### Dataset records

┄┄┄┄┄┄┄┄┄┄┄┄┄┄┄┄┄┄┄┄

-- ==== Sys2Proof/Laws/Queue.lean ====
section
/-! SUPPORT. The refresh queue: what joins, leaves and stays (R47 to R57), and the law of its contents kept by judging queue-ability. -/

namespace Sys2Proof.Machine

theorem mem_entries {q : Queue} {i : SegNo} : i ∈ q.entries ↔ i ∈ q.ahead ∨ i ∈ q.behind := by simp [Queue.entries]

theorem mem_join (q : Queue) (e : QueueEnd) (i j : SegNo) : j ∈ (q.join e i).entries ↔ j = i ∨ j ∈ q.entries := by
  cases e <;> simp only [Queue.join, Queue.joinHead, Queue.joinTail, mem_entries]
  · split <;> simp [Queue.entries, or_assoc]
  · simp only [List.mem_append, List.mem_singleton]; tauto

theorem mem_leave (q : Queue) (i j : SegNo) : j ∈ (q.leave i).entries ↔ j ≠ i ∧ j ∈ q.entries := by
  simp [Queue.leave, mem_entries, ← and_or_left, and_comm]

theorem entries_leave (q : Queue) (i : SegNo) : (q.leave i).entries = q.entries.filter (· != i) := by
  simp [Queue.leave, Queue.entries]

theorem nodup_leave {q : Queue} (h : q.entries.Nodup) (i : SegNo) : (q.leave i).entries.Nodup := by
  rw [entries_leave]
  exact h.filter _

theorem nodup_join {q : Queue} (h : q.entries.Nodup) (e : QueueEnd) {i : SegNo} (hi : i ∉ q.entries) :
    (q.join e i).entries.Nodup := by
  have key : ∀ l : List SegNo, l.Perm (i :: q.entries) → l.Nodup := fun l hl =>
    hl.nodup_iff.2 (List.nodup_cons.2 ⟨hi, h⟩)
  cases e <;> simp only [Queue.join, Queue.joinHead, Queue.joinTail]
  · split
    · exact key _ (List.Perm.refl _)
    · exact key _ (by simp [Queue.entries])
  · refine key _ ?_
    have := List.perm_append_comm (l₁ := q.entries) (l₂ := [i])
    simpa [Queue.entries] using this

@[simp] theorem entries_startWalk (q : Queue) : q.startWalk.entries = q.entries := by simp [Queue.startWalk, Queue.entries]

@[simp] theorem entries_endWalk (q : Queue) : q.endWalk.entries = q.entries := by simp [Queue.endWalk, Queue.entries]

theorem entries_passMark {q : Queue} {i : SegNo} {rest : List SegNo} (h : q.behind = i :: rest) :
    (q.passMark i rest).entries = q.entries := by simp [Queue.passMark, Queue.entries, h]

/-! ### Judging queue-ability (R40, R47) -/

theorem mem_sync (e : QueueEnd) (i j : SegNo) (s : State) :
    j ∈ (sync e i s).queue.entries ↔ if j = i then queueable s.engine (s.seg i) = true else j ∈ s.queue.entries := by
  unfold sync
  by_cases hq : queueable s.engine (s.seg i) = true
  · simp only [hq, if_true]
    by_cases hc : i ∈ s.queue.entries
    · by_cases hj : j = i <;> simp [hc, hj]
    · by_cases hj : j = i <;> simp [hc, hj, mem_join]
  · by_cases hj : j = i <;> simp [hq, hj, mem_leave]

theorem nodup_sync {s : State} (h : s.queue.entries.Nodup) (e : QueueEnd) (i : SegNo) : (sync e i s).queue.entries.Nodup := by
  unfold sync
  split
  · split
    · exact h
    · rename_i hc
      exact nodup_join h e (by simpa using hc)
  · exact nodup_leave h i

/-- The law of the queue on every segment outside a list. -/
def QueueLawfulBut (S : List SegNo) (s : State) : Prop :=
  s.queue.entries.Nodup ∧ ∀ i, i ∉ S → (i ∈ s.queue.entries ↔ queueable s.engine (s.seg i) = true)

theorem QueueLawful.but {s : State} (h : QueueLawful s) (S : List SegNo) : QueueLawfulBut S s := ⟨h.1, fun i _ => h.2 i⟩

theorem QueueLawfulBut.all {s : State} (h : QueueLawfulBut [] s) : QueueLawful s := ⟨h.1, fun i => h.2 i (by simp)⟩

theorem QueueLawfulBut.mono {S T : List SegNo} {s : State} (h : QueueLawfulBut S s) (hs : ∀ i ∈ S, i ∈ T) : QueueLawfulBut T s :=
  ⟨h.1, fun i hi => h.2 i fun hi' => hi (hs i hi')⟩

/-- The law depends on the queue, the records and the engine alone. -/
theorem QueueLawfulBut.congr {S : List SegNo} {s t : State} (h : QueueLawfulBut S s) (hq : t.queue.entries = s.queue.entries)
    (hs : ∀ i, i ∉ S → t.seg i = s.seg i) (he : t.engine = s.engine) : QueueLawfulBut S t :=
  ⟨by rw [hq]; exact h.1, fun i hi => by rw [hq, hs i hi, he]; exact h.2 i hi⟩

theorem QueueLawfulBut.setSeg {S : List SegNo} {s : State} (h : QueueLawfulBut S s) (i : SegNo) (r : Segment) :
    QueueLawfulBut (i :: S) (setSeg i r s) := by
  refine ⟨h.1, fun j hj => ?_⟩
  simp only [List.mem_cons, not_or] at hj
  rw [seg_setSeg_other hj.1]
  exact h.2 j hj.2

theorem QueueLawfulBut.sync {S : List SegNo} {s : State} (h : QueueLawfulBut S s) (e : QueueEnd) (i : SegNo) :
    QueueLawfulBut (S.filter (· != i)) (sync e i s) := by
  refine ⟨nodup_sync h.1 e i, fun j hj => ?_⟩
  have he : (Machine.sync e i s).engine = s.engine := congrArg Still.engine (sync_still e i s)
  rw [mem_sync, sync_seg, he]
  by_cases hji : j = i
  · simp [hji]
  · simp only [hji, if_false]
    exact h.2 j (by simpa [hji] using hj)

theorem QueueLawfulBut.syncs {e : QueueEnd} {is S : List SegNo} {s : State} (h : QueueLawfulBut S s) :
    QueueLawfulBut (S.filter fun i => !is.contains i) (is.foldl (fun s i => Machine.sync e i s) s) := by
  induction is generalizing S s with
  | nil => exact h.mono (by simp)
  | cons i is ih =>
    refine (ih (h.sync e i)).mono fun j => ?_
    simp only [List.mem_filter, List.contains_cons, Bool.not_or, Bool.and_eq_true]
    rintro ⟨⟨h1, h2⟩, h3⟩
    exact ⟨h1, by simpa [bne] using h2, h3⟩

/-- Judging the tail joins of every segment whose record changed restores the law. -/
theorem QueueLawfulBut.syncTail {is S : List SegNo} {s : State} (h : QueueLawfulBut S s) (hs : ∀ i ∈ S, i ∈ is) :
    QueueLawful (syncTail is s) := by
  refine ((h.syncs (e := .tail) (is := is)).mono (T := []) fun j => ?_).all
  simp only [List.mem_filter]
  rintro ⟨h1, h2⟩
  simp [hs j h1] at h2

/-- Judging the head joins of segments takes them out of the list of those still to be judged. -/
theorem QueueLawfulBut.syncHead {is S : List SegNo} {s : State} (h : QueueLawfulBut S s) :
    QueueLawfulBut (S.filter fun i => !is.contains i) (syncHead is s) := by
  refine (h.syncs (e := .head) (is := is.reverse)).mono fun j => ?_
  simp [List.mem_filter]

theorem QueueLawful.putSeg {s : State} (h : QueueLawful s) (e : QueueEnd) (i : SegNo) (r : Segment) :
    QueueLawful (putSeg e i r s) := by
  have := (((h.but []).setSeg i r).sync e i)
  exact (this.mono (T := []) (by simp)).all

end Sys2Proof.Machine
end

┄┄┄┄┄┄┄┄┄┄┄┄┄┄┄┄┄┄┄┄

### Brief
Each line of the records above, from the first through the one containing "simp [Queue.entries, or_assoc]", is to be retyped exactly; no other line belongs.

### Solution to this problem
-- ==== Sys2Proof/Laws/Queue.lean ====
section
/-! SUPPORT. The refresh queue: what joins, leaves and stays (R47 to R57), and the law of its contents kept by judging queue-ability. -/

namespace Sys2Proof.Machine

theorem mem_entries {q : Queue} {i : SegNo} : i ∈ q.entries ↔ i ∈ q.ahead ∨ i ∈ q.behind := by simp [Queue.entries]

theorem mem_join (q : Queue) (e : QueueEnd) (i j : SegNo) : j ∈ (q.join e i).entries ↔ j = i ∨ j ∈ q.entries := by
  cases e <;> simp only [Queue.join, Queue.joinHead, Queue.joinTail, mem_entries]
  · split <;> simp [Queue.entries, or_assoc]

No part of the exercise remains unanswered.